Jan. 8, 1973 - The trial opened in Washington of seven men accused of bugging the Democratic Party headquarters in the Watergate apartment complex in Washington, D.C.

Jan. 8, 1973 - National Security Advisor Henry Kissinger and Hanoi’s Le Duc Tho resumed peace negotiations in Paris. After the South Vietnamese had blunted the massive North Vietnamese invasion launched in the spring of 1972, Kissinger and the North Vietnamese had finally made some progress on reaching a negotiated end to the war. However, a recalcitrant South Vietnamese President Nguyen Van Thieu had inserted several demands into the negotiations that caused the North Vietnamese negotiators to walk out of the talks on Dec. 13. President Richard Nixon issued an ultimatum to Hanoi to send its representatives back to the conference table within 72 hours “or else.” The North Vietnamese rejected Nixon’s demand and the president ordered Operation Linebacker II, a full-scale air campaign against the Hanoi area. On Dec. 28, after 11 days of round-the-clock bombing (with the exception of a 36-hour break for Christmas), North Vietnamese officials agreed to return to the peace negotiations in Paris. When the negotiators returned on Jan. 8, the peace talks moved along quickly. On Jan. 23, 1973, the United States, North Vietnam, the Republic of Vietnam, and the Viet Cong signed a cease-fire agreement that took effect five days later.
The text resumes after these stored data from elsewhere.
-- ==== Sys2Proof/Tests/Slice0.lean ====
section
/-! SUPPORT. The model's own tests: instructions that are not well formed are refused as such, words written out from the
encodings of the manual decode to what they stand for, states and operands that meet the hypotheses of every statement, and
single steps whose results are worked out from the manual by hand. -/

set_option Elab.async false
set_option linter.unusedSimpArgs false
set_option linter.unusedVariables false

namespace Sys2Proof.Tests

open Sys2Proof.Machine

/-! ## States to test in -/

/-- The root thread of the loaded program (log entry 6), with a context and more of it changed. -/
def th (f : Ctx → Ctx := id) (g : Thread → Thread := id) : Thread :=
  let t := newThread 0 loadLaunch 0 0 0
  g { t with ctx := f t.ctx, state := .runReady, core := some 0, placed := true }

/-- The bytes of the loaded program's page tables: its page lies at 0x40000. -/
def tables : Memory :=
  [(0x10000, 1), (0x10002, 2), (0x20000, 1), (0x20002, 3), (0x30020, 0x3D), (0x30021, 1), (0x30022, 4)]

/-- A device with thread t alone, whose turn it is, and bytes in its page. -/
def dev (t : Thread) (l : Memory := []) : State :=
  { State.reset.loadProgram [] with actor := .thread t.tid, threads := [(t.tid, t)], mem := tables ++ l }

/-- A context with scalar registers set. -/
def xs (l : List (Nat × Word)) (c : Ctx) : Ctx := { c with x := l.foldl (fun x e => x.setIfInBounds e.1 e.2) c.x }

/-! ## Conditions to be decided -/

theorem ready_of {s : State} {t : Thread} (he : tfind t.tid s.threads = some t) (h : s.actor = .thread t.tid ∧ t.state = .runReady ∧
    t.core.isSome = true ∧ t.pause = none ∧ s.phase = .run ∧ t.ctx.vps = [] ∧ t.chunk.all (!·.ended) = true ∧ t.pendTrap = none) :
    Ready s t :=
  ⟨h.1, he, h.2.1, h.2.2.1, h.2.2.2.1, h.2.2.2.2.1, h.2.2.2.2.2.1, h.2.2.2.2.2.2.1, h.2.2.2.2.2.2.2⟩

theorem awaits_of {s : State} {t : Thread} (h : s.fabric = [] ∧ t.chunk.all (·.fabricOut.isEmpty) = true) :
    ∀ p, (Running.of s t).awaits p = false := by
  intro p
  show (s.fabric.any _ || t.chunk.any _) = false
  rw [h.1]
  have h5 := h.2
  cases e : t.chunk with
  | none => rfl
  | some c => rw [e] at h5; simp at h5; simp [h5]

theorem calm_of {s : State} {t : Thread} (h : t.poison = [] ∧ t.deferred = [] ∧ t.failedRegs = [] ∧ t.replies = [] ∧ s.fabric = [] ∧
    t.chunk.all (·.fabricOut.isEmpty) = true) : Calm s t :=
  ⟨h.1, h.2.1, h.2.2.1, h.2.2.2.1, awaits_of h.2.2.2.2⟩

theorem free_of {s : State} {t : Thread} (h : s.ticket = none ∧ s.persistent = []) : Free s t := by
  refine ⟨fun reads writes => ?_, by rw [h.1]; exact fun h => nomatch h⟩
  show (s.pins _ _ || (_ && List.any _ _)) = false
  have h1 : ∀ p, s.pins (some t.tid) p = false := by
    intro p
    unfold State.pins
    rw [h.1]
  rw [h1, Bool.false_or, h.2]
  have h2 : ∀ l : Marks, (l.any fun _ => false) = false := by
    intro l
    induction l with
    | nil => rfl
    | cons _ _ ih => exact ih
  exact (congrArg _ (h2 _)).trans (Bool.and_false _)

theorem vpReady_of {s : State} {t : Thread} {i : Nat} {e : VpPc} (he : tfind t.tid s.threads = some t) (h : s.actor = .vp t.tid i ∧
    t.state = .runReady ∧ t.core.isSome = true ∧ t.pause = none ∧ s.phase = .run ∧ t.chunk.all (!·.ended) = true ∧
    tfind i t.ctx.vps = some e) : VpReady s t i e :=
  ⟨h.1, he, h.2.1, h.2.2.1, h.2.2.2.1, h.2.2.2.2.1, h.2.2.2.2.2.1, h.2.2.2.2.2.2⟩

/-- Where an access of the thread comes to, if it is a byte of memory. -/
def landOf (s : State) (t : Thread) (need : Need) (va : Nat) : Option (Access × Bool × Nat) :=
  match s.translate t.coreNum t.parcel t.ctx.priv need va with
  | .ok (a, hit) =>
    match s.placeOf (some t.coreNum) (crewOf t.coreNum) t.parcel a with
    | .ok (.loc l) => if a.window = .host then none else some (a, hit, l)
    | _ => none
  | _ => none

theorem lands_of {s : State} {t : Thread} {need : Need} {va : Nat} (h : (landOf s t need va).isSome = true) :
    Lands s t need va ((landOf s t need va).get h).1 ((landOf s t need va).get h).2.1 (.loc ((landOf s t need va).get h).2.2) := by
  generalize hx : (landOf s t need va).get h = x
  have he : landOf s t need va = some x := by rw [← hx]; exact (Option.some_get h).symm
  unfold landOf at he
  split at he
  · rename_i a hit ht
    split at he
    · rename_i l hl
      split at he
      · cases he
      · rename_i hw
        cases he
        exact ⟨ht, hl, fun hh => absurd hh hw⟩
    · cases he
  · cases he

/-- Where an access comes to, if it is no byte of memory. -/
def spotOf (s : State) (t : Thread) (need : Need) (va : Nat) : Option (Access × Bool × Place) :=
  match s.translate t.coreNum t.parcel t.ctx.priv need va with
  | .ok (a, hit) =>
    match s.placeOf (some t.coreNum) (crewOf t.coreNum) t.parcel a with
    | .ok p => if a.window = .host then none else some (a, hit, p)
    | _ => none
  | _ => none

theorem spot_of {s : State} {t : Thread} {need : Need} {va : Nat} {p : Place} (h : (spotOf s t need va).isSome = true)
    (hp : (spotOf s t need va).map (·.2.2) = some p) :
    Lands s t need va ((spotOf s t need va).get h).1 ((spotOf s t need va).get h).2.1 p := by
  generalize hx : (spotOf s t need va).get h = x
  have he : spotOf s t need va = some x := by rw [← hx]; exact (Option.some_get h).symm
  rw [he] at hp
  cases hp
  unfold spotOf at he
  split at he
  · rename_i a hit ht
    split at he
    · rename_i l hl
      split at he
      · cases he
      · rename_i hw
        cases he
        exact ⟨ht, hl, fun hh => absurd hh hw⟩
    · cases he
  · cases he

theorem some_of {α : Type} {x : Option α} (h : x.isSome = true) : x = some (x.get h) := (Option.some_get h).symm

def okOf {ε α : Type} : Except ε α → Option α
  | .ok a => some a
  | _ => none

theorem ok_of {ε α : Type} {x : Except ε α} (h : (okOf x).isSome = true) : x = .ok ((okOf x).get h) := by
  cases x with
  | ok a => rfl
  | error e => cases h

def nextOf : Host.Outcome State Fault Refusal → Option State
  | .next s => some s
  | _ => none

theorem next_of {x : Host.Outcome State Fault Refusal} (h : (nextOf x).isSome = true) : x = .next ((nextOf x).get h) := by
  cases x with
  | next a => rfl
  | fault f => cases h
  | refused r => cases h

theorem turn_of {s : State} {m : Mover} (h : s.nextTurn.1 = some m) : s.nextTurn = (some m, s.nextTurn.2) := by
  rw [← h]

/-- What a read of the thread answers, with the device and the chunk after it. -/
def readOf {α : Type} (t : Thread) (m : Exec α) (s : State) (k : Chunk) : Option (α × State × Chunk) :=
  match m (t.on s t.ctx k) with
  | .ok a r => r.t.chunk.map fun k' => (a, r.s, k')
  | .error _ _ => none

theorem reads_of {α : Type} {t : Thread} {m : Exec α} {s : State} {k : Chunk} (R : Reader m) (h : (readOf t m s k).isSome = true) :
    t.reads m s k ((readOf t m s k).get h).1 ((readOf t m s k).get h).2.1 ((readOf t m s k).get h).2.2 := by
  generalize hx : (readOf t m s k).get h = x
  have he : readOf t m s k = some x := by rw [← hx]; exact (Option.some_get h).symm
  unfold readOf at he
  split at he
  · rename_i a r hr
    obtain ⟨s', k', rfl, -⟩ := R t s t.ctx k a r hr
    simp only [on_t, Option.map_some, Option.some.injEq] at he
    subst he
    exact hr
  · cases he

theorem inside_of {x : Option (List Int × List Int)} {P : List Int → List Int → Prop} {a b : List Int} (h : x = some (a, b))
    (hp : P a b) : ∀ lo hi, x = some (lo, hi) → P lo hi := by
  rintro lo hi e
  rw [h] at e
  cases e
  exact hp

theorem reader_copyBarrier (w : Word) : Reader (copyBarrier w) := by
  unfold copyBarrier
  exact reader_ite (reader_pure _) (reader_map (reader_barPlace _ _))

theorem some2_of {α β : Type} {x : Option (α × β)} (h : x.isSome = true) : x = some ((x.get h).1, (x.get h).2) := some_of h
theorem some3_of {α β γ : Type} {x : Option (α × β × γ)} (h : x.isSome = true) :
    x = some ((x.get h).1, (x.get h).2.1, (x.get h).2.2) := some_of h
theorem some4_of {α β γ δ : Type} {x : Option (α × β × γ × δ)} (h : x.isSome = true) :
    x = some ((x.get h).1, (x.get h).2.1, (x.get h).2.2.1, (x.get h).2.2.2) := some_of h
theorem some5_of {α β γ δ ε : Type} {x : Option (α × β × γ × δ × ε)} (h : x.isSome = true) :
    x = some ((x.get h).1, (x.get h).2.1, (x.get h).2.2.1, (x.get h).2.2.2.1, (x.get h).2.2.2.2) := some_of h

theorem reads2_of {α β : Type} {t : Thread} {m : Exec (α × β)} {s : State} {k : Chunk} (R : Reader m)
    (h : (readOf t m s k).isSome = true) :
    t.reads m s k (((readOf t m s k).get h).1.1, ((readOf t m s k).get h).1.2) ((readOf t m s k).get h).2.1
      ((readOf t m s k).get h).2.2 := reads_of R h

def locOf : Except Trap (State × Place) → Option (State × Nat)
  | .ok (s, .loc l) => some (s, l)
  | _ => none

theorem loc_of {x : Except Trap (State × Place)} (h : (locOf x).isSome = true) :
    x = .ok (((locOf x).get h).1, .loc ((locOf x).get h).2) := by
  match x with
  | .ok (s, .loc l) => rfl
  | .error _ => cases h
Jan. 8, 1976 – In connection with the “Amityville Horror” case, after deciding that something was wrong with their house they could not explain rationally, George and Kathy Lutz carried out a blessing of their own on. George held a silver crucifix while they both recited the Lord's Prayer and, while in the living room, George allegedly heard a chorus of voices asking them "Will you stop?!"

Jan. 8, 1976 – Major League Baseball pitcher Carl Pavono was born in New Britain, Conn. He went on to play for the Montreal Expos, the Florida Marlins, the New York Yankees, the Cleveland Indians and the Minnesota Twins.

Jan. 8, 1977 - The cover of TV Guide featured the "Super Bowl."

Jan. 8, 1977 – Weather reporter Earl Windham reported a low of 25 degrees in Evergreen, Ala.

Jan. 8, 1977 – Sparta Academy’s boys basketball team beat Evangel, 60-59, in Eight Mile near Mobile, Ala. Bobby Johnson led Sparta with 23 points.

Jan. 8, 1981 – A local farmer reported a UFO sighting in Trans-en-Provence, France, and it’s said to be "perhaps the most completely and carefully documented sighting of all time".

Jan. 8, 1984 - ABC purchased the remaining 85 percent of ESPN.

Jan. 8, 1985 - Alabama author Wyatt Blassingame died in Bradenton, Fla.

Jan. 8, 1998 – Little Eva crash survivor Grady Gaston of Frisco City, Ala. passed away at the age of 77. During World War II, Gaston, a ball turret gunner, was one of the few survivors of bomber crash that occurred in Australia. Gaston survived in terrible conditions for nearly five months before being rescued, and he was later featured by “Ripley’s Believe It or Not!”

Jan. 8, 1998 – In “V for Vendetta,” Evey asked V if he was her father. V responds and Evey is kicked out of the Gallery. Derek Almond is laid to rest. Rosemary Almond is refused any sort of financial compensation for Norsefire. With no other means of support, she accepts Roger Dascombe’s invitation.

Jan. 8, 2000 - In an American Football Conference (AFC) wild card match-up at Adelphia Coliseum in Nashville, Tenn., the Tennessee Titans stage a last-second come-from-behind victory to beat the Buffalo Bills 22-16 on a kickoff return play later dubbed the "Music City Miracle."

Jan. 8, 2007 – The Franklin Cemetery in Butler County, Ala. was added to the Alabama Historic Cemetery Register.

Jan. 8, 2009 - In Egypt, archeaologists entered a 4,300-year-old pyramid and discovered the mummy of Queen Sesheshet.